▶ **Goal of the exercise**
The lines wanted run from the first one below through the one with "t).grade = s.grade := rfl". Return them exactly.

[Recorded data]
::::
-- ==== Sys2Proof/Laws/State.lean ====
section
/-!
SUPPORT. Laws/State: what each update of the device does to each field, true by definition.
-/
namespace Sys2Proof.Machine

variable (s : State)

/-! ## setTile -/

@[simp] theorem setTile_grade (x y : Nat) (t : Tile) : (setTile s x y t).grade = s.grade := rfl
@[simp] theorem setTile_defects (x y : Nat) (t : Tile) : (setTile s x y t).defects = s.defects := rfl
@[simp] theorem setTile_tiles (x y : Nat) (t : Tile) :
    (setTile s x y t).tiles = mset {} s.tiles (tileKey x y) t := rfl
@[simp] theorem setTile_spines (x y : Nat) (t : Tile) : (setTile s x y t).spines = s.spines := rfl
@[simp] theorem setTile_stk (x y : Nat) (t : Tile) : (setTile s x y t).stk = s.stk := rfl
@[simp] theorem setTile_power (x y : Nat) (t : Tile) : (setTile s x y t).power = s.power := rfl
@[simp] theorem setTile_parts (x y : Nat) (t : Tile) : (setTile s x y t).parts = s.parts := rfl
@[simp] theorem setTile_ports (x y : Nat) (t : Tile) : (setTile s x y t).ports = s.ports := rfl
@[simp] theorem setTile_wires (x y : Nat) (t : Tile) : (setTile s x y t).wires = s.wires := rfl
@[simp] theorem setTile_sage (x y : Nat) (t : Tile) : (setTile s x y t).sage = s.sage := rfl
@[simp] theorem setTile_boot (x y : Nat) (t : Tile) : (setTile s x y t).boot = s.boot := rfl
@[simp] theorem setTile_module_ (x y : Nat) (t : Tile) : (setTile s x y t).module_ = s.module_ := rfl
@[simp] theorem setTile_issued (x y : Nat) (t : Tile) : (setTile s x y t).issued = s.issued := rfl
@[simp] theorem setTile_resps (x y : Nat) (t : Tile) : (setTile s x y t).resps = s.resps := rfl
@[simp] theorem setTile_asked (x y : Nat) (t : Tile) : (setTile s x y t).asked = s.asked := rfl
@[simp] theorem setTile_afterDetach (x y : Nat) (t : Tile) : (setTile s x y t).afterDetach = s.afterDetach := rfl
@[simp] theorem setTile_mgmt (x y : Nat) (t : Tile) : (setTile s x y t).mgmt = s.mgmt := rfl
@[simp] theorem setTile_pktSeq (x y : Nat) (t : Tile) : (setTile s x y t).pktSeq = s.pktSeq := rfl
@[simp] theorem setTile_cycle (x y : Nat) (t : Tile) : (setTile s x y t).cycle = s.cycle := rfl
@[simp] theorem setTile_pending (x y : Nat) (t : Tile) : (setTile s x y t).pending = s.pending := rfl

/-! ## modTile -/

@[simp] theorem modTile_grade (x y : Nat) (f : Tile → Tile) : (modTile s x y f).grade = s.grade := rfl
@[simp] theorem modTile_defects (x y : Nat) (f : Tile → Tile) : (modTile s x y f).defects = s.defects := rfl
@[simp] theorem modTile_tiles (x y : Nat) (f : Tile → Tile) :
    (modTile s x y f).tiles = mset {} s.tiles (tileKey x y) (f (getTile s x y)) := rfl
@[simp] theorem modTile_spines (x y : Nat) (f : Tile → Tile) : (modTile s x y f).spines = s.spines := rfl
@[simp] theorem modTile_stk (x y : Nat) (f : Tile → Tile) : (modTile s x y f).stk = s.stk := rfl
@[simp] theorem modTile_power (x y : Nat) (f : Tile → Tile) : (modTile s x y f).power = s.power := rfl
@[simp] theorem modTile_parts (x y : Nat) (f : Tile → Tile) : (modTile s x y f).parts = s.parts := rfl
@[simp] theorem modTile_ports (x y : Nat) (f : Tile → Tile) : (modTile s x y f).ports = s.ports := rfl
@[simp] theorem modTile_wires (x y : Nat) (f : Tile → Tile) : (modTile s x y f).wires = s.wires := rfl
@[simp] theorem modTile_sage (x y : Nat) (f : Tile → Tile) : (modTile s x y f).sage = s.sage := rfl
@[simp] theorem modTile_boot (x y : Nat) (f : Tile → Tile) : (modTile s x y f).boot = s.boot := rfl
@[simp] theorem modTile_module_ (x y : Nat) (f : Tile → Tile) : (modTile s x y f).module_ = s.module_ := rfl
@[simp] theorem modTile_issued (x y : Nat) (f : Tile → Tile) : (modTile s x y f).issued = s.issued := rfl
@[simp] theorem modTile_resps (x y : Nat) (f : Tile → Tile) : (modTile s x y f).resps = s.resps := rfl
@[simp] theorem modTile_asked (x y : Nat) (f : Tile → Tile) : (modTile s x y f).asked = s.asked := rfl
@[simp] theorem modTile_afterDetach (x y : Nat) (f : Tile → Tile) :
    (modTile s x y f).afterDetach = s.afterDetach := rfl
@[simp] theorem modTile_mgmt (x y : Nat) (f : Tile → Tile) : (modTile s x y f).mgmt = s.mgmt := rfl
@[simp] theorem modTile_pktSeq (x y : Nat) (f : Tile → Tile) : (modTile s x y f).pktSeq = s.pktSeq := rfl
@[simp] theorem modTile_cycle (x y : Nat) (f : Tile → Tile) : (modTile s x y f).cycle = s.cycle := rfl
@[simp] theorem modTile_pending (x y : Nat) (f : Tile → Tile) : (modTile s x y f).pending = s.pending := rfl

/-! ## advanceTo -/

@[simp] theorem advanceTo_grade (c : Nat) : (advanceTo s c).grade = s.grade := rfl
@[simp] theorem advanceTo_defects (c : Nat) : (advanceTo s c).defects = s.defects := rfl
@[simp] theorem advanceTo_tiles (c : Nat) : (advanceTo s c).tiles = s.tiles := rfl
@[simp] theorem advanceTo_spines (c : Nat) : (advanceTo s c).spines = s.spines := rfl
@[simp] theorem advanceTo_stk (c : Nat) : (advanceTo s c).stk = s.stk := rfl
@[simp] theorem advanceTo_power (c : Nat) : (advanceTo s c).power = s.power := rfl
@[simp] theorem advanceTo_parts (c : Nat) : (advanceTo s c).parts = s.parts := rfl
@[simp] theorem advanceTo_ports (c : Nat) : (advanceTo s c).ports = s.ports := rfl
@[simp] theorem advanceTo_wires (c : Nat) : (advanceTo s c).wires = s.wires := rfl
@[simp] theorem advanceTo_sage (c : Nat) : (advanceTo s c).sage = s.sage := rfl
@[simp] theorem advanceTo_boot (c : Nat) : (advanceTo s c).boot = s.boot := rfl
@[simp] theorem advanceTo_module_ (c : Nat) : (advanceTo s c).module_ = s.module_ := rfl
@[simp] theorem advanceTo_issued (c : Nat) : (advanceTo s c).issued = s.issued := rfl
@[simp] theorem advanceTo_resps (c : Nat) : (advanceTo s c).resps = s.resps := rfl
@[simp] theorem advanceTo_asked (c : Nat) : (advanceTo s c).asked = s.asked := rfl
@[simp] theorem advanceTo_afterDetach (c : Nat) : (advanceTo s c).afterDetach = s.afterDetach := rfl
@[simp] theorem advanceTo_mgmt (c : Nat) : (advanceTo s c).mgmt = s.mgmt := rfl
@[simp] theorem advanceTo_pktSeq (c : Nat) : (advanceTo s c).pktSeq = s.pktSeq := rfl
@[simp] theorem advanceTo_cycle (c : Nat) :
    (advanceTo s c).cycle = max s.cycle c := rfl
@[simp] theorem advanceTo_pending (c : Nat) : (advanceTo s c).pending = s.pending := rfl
::::
▶ **Solved problem**
-- ==== Sys2Proof/Laws/State.lean ====
section
/-!
SUPPORT. Laws/State: what each update of the device does to each field, true by definition.
-/
namespace Sys2Proof.Machine

variable (s : State)

/-! ## setTile -/

@[simp] theorem setTile_grade (x y : Nat) (t : Tile) : (setTile s x y t).grade = s.grade := rfl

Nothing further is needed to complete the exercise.